* Instructions to follow
Return, word for word, only the lines of the data below that lie between the line with "(setPos s c b).pending = s.pending := rfl" and the line with "(setEnc s c b).ch = s.ch := rfl", those two lines included.

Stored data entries
◆ ◆ ◆ ◆

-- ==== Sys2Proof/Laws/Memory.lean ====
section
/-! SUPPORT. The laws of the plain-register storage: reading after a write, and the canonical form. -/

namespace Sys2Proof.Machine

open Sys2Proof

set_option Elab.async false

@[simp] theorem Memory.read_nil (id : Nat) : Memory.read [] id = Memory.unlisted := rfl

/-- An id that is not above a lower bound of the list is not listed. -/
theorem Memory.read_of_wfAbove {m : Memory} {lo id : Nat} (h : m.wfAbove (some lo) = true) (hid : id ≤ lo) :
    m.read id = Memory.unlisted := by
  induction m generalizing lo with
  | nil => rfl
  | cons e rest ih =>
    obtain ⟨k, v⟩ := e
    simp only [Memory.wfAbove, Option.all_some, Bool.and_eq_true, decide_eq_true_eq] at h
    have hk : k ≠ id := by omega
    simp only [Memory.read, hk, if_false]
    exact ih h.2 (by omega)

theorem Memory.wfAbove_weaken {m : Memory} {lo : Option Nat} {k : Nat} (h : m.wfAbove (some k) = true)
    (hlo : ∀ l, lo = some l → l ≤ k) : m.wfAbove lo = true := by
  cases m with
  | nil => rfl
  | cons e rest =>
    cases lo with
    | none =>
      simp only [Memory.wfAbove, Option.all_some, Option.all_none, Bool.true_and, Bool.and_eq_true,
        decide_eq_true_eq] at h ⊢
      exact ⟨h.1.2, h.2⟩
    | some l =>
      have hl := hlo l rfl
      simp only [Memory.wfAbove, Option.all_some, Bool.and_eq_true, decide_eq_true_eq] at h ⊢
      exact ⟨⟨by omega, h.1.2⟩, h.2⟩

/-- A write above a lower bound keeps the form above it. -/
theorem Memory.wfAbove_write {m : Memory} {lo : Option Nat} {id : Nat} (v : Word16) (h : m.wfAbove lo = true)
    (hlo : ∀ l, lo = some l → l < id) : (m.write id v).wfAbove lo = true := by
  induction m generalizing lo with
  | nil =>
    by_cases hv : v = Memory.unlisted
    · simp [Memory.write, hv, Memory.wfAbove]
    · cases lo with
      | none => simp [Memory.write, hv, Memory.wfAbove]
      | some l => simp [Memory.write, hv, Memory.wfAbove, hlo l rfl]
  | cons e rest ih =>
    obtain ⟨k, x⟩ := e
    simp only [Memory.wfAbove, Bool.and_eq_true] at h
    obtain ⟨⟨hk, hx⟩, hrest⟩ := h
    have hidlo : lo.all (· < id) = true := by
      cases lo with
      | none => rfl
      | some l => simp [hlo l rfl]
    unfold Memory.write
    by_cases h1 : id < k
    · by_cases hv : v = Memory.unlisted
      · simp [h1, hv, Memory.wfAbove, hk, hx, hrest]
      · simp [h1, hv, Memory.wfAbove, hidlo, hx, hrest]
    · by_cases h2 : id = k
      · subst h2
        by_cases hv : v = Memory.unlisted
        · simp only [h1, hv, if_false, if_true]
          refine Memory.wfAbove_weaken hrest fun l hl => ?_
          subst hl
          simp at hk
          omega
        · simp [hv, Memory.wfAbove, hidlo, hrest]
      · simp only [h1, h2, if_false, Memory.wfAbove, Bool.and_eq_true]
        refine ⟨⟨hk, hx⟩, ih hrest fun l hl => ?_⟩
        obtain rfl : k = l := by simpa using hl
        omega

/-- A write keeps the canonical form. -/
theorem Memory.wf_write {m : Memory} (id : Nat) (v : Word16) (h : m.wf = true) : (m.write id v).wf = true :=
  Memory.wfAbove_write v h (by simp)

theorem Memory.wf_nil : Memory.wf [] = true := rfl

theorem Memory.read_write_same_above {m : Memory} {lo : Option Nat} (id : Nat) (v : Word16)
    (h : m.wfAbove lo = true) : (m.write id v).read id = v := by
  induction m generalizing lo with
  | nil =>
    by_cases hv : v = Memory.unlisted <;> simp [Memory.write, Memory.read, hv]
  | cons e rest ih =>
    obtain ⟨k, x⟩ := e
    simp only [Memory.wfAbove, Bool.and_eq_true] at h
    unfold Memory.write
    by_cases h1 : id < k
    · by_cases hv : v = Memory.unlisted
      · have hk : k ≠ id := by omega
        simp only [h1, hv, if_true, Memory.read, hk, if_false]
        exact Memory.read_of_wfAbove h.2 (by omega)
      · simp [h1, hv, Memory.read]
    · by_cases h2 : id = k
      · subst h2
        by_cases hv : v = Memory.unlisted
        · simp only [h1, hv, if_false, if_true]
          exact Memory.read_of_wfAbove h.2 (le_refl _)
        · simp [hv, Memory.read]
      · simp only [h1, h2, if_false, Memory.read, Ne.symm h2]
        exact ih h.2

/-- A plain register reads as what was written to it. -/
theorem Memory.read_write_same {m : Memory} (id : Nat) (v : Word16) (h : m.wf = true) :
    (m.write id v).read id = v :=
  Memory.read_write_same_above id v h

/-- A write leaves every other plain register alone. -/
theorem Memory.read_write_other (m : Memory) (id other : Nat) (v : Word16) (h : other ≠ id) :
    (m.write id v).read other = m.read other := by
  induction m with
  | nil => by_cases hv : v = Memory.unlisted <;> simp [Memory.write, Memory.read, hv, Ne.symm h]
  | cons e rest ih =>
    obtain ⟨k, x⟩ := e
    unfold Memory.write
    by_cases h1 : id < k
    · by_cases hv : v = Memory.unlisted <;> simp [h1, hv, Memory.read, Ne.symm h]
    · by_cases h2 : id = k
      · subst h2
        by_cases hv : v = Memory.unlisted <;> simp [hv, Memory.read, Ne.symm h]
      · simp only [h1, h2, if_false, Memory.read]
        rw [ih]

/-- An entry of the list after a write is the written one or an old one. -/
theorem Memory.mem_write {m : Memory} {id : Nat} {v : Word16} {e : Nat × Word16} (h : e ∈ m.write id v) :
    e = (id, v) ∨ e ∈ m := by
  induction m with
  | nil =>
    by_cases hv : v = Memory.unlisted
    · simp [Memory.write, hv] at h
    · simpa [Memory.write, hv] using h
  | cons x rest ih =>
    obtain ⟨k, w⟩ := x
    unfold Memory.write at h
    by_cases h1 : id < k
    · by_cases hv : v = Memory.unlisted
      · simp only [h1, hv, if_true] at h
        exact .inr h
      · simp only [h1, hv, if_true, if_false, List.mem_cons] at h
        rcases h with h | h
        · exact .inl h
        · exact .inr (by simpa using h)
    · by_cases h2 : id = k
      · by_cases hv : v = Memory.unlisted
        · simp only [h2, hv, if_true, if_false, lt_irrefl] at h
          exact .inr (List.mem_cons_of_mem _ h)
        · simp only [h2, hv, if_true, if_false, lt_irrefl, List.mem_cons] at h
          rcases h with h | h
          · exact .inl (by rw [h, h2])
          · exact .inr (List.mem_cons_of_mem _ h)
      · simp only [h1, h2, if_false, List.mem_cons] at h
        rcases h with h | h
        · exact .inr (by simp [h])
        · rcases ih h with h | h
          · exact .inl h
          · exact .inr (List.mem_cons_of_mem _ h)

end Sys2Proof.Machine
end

◆ ◆ ◆ ◆

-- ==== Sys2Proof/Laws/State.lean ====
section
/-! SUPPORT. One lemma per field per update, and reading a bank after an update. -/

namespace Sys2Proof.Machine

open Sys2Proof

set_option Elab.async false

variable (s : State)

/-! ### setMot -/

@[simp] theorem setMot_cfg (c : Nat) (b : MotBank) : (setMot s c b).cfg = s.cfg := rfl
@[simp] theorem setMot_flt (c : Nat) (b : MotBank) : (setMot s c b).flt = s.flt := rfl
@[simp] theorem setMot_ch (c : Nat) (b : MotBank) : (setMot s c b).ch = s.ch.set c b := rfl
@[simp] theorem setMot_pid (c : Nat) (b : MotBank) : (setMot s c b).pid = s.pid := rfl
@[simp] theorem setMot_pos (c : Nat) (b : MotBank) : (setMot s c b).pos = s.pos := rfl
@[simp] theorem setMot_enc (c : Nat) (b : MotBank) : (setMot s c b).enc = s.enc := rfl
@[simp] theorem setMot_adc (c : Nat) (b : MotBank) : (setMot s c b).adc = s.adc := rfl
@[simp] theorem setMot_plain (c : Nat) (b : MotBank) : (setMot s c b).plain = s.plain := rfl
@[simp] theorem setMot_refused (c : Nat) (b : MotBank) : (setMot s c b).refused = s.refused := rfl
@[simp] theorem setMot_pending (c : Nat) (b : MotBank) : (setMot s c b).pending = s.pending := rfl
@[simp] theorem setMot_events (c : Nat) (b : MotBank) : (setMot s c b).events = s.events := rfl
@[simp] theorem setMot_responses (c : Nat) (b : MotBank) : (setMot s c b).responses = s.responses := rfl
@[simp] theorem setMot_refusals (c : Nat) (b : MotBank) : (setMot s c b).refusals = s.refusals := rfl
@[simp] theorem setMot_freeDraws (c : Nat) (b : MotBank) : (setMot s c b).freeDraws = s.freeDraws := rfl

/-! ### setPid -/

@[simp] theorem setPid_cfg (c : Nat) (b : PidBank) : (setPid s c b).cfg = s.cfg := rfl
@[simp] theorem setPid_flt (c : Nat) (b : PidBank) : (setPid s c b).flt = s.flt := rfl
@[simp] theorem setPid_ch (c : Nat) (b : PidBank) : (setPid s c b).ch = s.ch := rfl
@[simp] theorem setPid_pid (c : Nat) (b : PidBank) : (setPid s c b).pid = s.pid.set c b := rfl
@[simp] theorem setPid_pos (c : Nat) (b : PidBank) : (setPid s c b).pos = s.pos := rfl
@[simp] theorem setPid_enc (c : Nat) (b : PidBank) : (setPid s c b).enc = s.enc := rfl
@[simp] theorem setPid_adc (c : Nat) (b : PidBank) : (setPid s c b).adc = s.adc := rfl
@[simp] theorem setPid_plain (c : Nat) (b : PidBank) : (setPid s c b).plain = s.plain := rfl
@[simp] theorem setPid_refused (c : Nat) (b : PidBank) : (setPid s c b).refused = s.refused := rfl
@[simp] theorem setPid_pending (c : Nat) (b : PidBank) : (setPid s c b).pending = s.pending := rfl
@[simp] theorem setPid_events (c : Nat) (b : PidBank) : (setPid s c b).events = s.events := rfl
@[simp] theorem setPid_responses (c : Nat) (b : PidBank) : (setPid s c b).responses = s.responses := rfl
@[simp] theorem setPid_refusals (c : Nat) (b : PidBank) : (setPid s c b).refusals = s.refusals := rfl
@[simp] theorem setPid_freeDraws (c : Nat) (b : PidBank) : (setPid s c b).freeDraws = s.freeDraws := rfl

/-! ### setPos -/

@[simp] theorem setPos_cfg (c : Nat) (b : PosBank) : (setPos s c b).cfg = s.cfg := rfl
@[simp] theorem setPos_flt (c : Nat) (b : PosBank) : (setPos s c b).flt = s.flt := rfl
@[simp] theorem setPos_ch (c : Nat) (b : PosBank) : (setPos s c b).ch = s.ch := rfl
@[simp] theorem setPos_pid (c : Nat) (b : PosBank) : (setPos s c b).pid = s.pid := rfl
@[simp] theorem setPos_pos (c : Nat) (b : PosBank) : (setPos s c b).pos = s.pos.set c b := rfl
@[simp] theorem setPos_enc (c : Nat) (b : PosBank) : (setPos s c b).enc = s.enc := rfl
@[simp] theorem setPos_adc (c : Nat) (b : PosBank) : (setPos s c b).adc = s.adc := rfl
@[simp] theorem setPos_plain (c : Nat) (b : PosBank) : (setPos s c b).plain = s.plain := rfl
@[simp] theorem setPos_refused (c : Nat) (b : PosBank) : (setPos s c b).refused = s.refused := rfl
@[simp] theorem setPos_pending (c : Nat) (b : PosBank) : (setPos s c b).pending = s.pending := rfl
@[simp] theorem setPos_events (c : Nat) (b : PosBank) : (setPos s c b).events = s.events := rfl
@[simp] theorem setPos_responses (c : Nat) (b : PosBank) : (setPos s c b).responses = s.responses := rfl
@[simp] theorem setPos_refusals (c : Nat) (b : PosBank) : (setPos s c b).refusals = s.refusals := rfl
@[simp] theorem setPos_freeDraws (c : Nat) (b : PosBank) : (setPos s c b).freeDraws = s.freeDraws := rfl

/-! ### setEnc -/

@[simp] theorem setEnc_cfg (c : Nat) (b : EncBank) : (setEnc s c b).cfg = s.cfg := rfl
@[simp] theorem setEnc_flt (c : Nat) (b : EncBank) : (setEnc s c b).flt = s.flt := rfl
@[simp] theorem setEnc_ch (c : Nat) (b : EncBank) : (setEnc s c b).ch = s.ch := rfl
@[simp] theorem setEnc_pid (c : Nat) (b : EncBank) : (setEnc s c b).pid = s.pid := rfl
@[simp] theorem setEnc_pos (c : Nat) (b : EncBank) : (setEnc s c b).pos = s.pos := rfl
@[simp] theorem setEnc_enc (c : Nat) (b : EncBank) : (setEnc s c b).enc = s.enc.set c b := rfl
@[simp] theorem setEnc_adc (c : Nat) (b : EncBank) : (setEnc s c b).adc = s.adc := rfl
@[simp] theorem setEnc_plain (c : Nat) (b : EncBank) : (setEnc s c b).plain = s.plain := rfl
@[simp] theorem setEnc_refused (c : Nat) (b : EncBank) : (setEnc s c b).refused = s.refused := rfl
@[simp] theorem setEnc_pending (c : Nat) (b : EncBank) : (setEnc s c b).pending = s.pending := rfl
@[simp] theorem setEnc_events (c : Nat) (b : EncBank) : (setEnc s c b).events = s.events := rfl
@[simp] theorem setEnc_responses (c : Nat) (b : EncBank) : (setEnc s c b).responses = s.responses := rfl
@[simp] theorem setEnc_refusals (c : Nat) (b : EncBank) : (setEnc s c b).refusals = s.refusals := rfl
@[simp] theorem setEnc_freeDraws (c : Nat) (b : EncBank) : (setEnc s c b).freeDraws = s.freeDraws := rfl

◆ ◆ ◆ ◆

* Response below
@[simp] theorem setPos_pending (c : Nat) (b : PosBank) : (setPos s c b).pending = s.pending := rfl
@[simp] theorem setPos_events (c : Nat) (b : PosBank) : (setPos s c b).events = s.events := rfl
@[simp] theorem setPos_responses (c : Nat) (b : PosBank) : (setPos s c b).responses = s.responses := rfl
@[simp] theorem setPos_refusals (c : Nat) (b : PosBank) : (setPos s c b).refusals = s.refusals := rfl
@[simp] theorem setPos_freeDraws (c : Nat) (b : PosBank) : (setPos s c b).freeDraws = s.freeDraws := rfl

/-! ### setEnc -/

@[simp] theorem setEnc_cfg (c : Nat) (b : EncBank) : (setEnc s c b).cfg = s.cfg := rfl
@[simp] theorem setEnc_flt (c : Nat) (b : EncBank) : (setEnc s c b).flt = s.flt := rfl
@[simp] theorem setEnc_ch (c : Nat) (b : EncBank) : (setEnc s c b).ch = s.ch := rfl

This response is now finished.